What is expected:
Among the records below, find the lines that contain "with" and copy each of them.

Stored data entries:
BEGIN

-- ==== Sys2Proof/Certificates/Slice0/Obligations.lean ====
section
/-! DEFINITION. The statements for the provers. Each docstring names what of spec/ it formalises; a statement that rests
on a decision of 92_eei_decisions.md (Dn) or on an entry of the assumption log (log n) says so. -/

namespace Sys2Proof.Machine

/-- The record `(start, len, words, instr)` an instruction emits (R45): its start address, the words in `WU`. -/
def recordOf (i : Instr) (s : State) : Record :=
  { start := addr s.idx, len := s.wu.length, words := s.wu, instr := i }

/-- The operand form `{0, AUTOINC, Some D, None}` of a followed CALL (R276). -/
def immediate (d : Word) : Operand := { reg := 0, mode := .autoinc, ext := some d, cg := none }

/-- The instructions of R282: every double-operand instruction, every idiom but RET, every single-operand instruction
but a CALL of the immediate form. -/
def SteppedOver : Instr → Prop
  | .jne _ _ => False
  | .jeq _ _ => False
  | .jlo _ _ => False
  | .jhs _ _ => False
  | .jn _ _ => False
  | .jge _ _ => False
  | .jl _ _ => False
  | .jmp _ _ => False
  | .rrc _ _ => True
  | .swpb _ _ => True
  | .rra _ _ => True
  | .sxt _ _ => True
  | .push _ _ => True
  | .call _ opd => ∀ d, opd ≠ immediate d
  | .reti _ _ => True
  | .mov _ _ _ => True
  | .add _ _ _ => True
  | .addc _ _ _ => True
  | .subc _ _ _ => True
  | .sub _ _ _ => True
  | .cmp _ _ _ => True
  | .dadd _ _ _ => True
  | .bit _ _ _ => True
  | .bic _ _ _ => True
  | .bis _ _ _ => True
  | .xor _ _ _ => True
  | .and _ _ _ => True
  | .invalid => False
  | .clr _ _ => True
  | .nop _ => True
  | .ret _ => False
  | .pop _ _ => True
  | .br _ _ => True
  | .clrc _ => True
  | .clrz _ => True
  | .clrn _ => True
  | .dint _ => True
  | .setc _ => True
  | .setz _ => True
  | .setn _ => True
  | .eint _ => True
  | .rla _ _ => True
  | .tst _ _ => True
  | .dec _ _ => True
  | .inc _ _ => True

/-- `Visited(c)` of R277, in a step that has marked its own start (R274). -/
def SeenBy (s : State) (c : Int) : Prop :=
  c % 2 = 0 ∧ 0 ≤ c ∧ c ≤ 2 * (s.n : Int) - 2 ∧ ((c / 2 + 1).toNat = s.idx ∨ (c / 2 + 1).toNat ∈ s.vis)

/-- "source = Program Counter, Indirect-Autoincrement, immediate k" (R233): the normalizer's constant, or the word of
the `#imm` idiom (R214). -/
def Immediate (k : Int) (o : Operand) : Prop :=
  o.reg = 0 ∧ o.mode = .autoinc ∧ (o.cg = some k ∨ (o.cg = none ∧ ∃ w : Word, o.ext = some w ∧ (w.toNat : Int) = k))

/-- The value of the jump word's ten offset bits as a signed number (R98). -/
def signedOffset (w0 : Word) : Int :=
  if w0.toNat % 1024 < 512 then ((w0.toNat % 1024 : Nat) : Int) else ((w0.toNat % 1024 : Nat) : Int) - 1024

end Sys2Proof.Machine

open Sys2Proof Sys2Proof.Machine

/-! ## The step -/

/-- R270: in `RUN`, when the words at the cursor decode, normalize and recognize to `fin` with length `len`, the step is
`exec fin` in the state whose `WU` holds those `len` words; `fin` is well-formed, and the words are in the stream. -/
def Obligations.StepRunsTheDecodedInstruction : Prop :=
  ∀ (s : State) (w0 : Word) (exts : List Word) (fin : Instr) (len : Nat),
    s.status = .run → fetchWindow s = some (w0, exts) → resolve w0 exts = .ok fin len →
    fin.wellFormed = true ∧ 1 ≤ len ∧ len ≤ 1 + exts.length ∧
      step s = exec fin { s with wu := (w0 :: exts).take len }

/-- R65, R103: the window of the decoder is `W[idx]` and the words after it, `avail = min(3, N + 1 - idx)` in all, in
increasing index order; a cursor that names no word of the stream has none. -/
def Obligations.FetchWindowHoldsTheNextWords : Prop :=
  ∀ s : State,
    (1 ≤ s.idx → s.idx ≤ s.n → ∃ w0 exts, fetchWindow s = some (w0, exts) ∧
      1 + exts.length = min 3 (s.n + 1 - s.idx) ∧ readWord s s.idx = some w0 ∧
      ∀ k, k < exts.length → readWord s (s.idx + 1 + k) = exts[k]?) ∧
    (s.idx = 0 ∨ s.n < s.idx → fetchWindow s = none)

END

Exercise result:
/-- R270: in `RUN`, when the words at the cursor decode, normalize and recognize to `fin` with length `len`, the step is
      step s = exec fin { s with wu := (w0 :: exts).take len }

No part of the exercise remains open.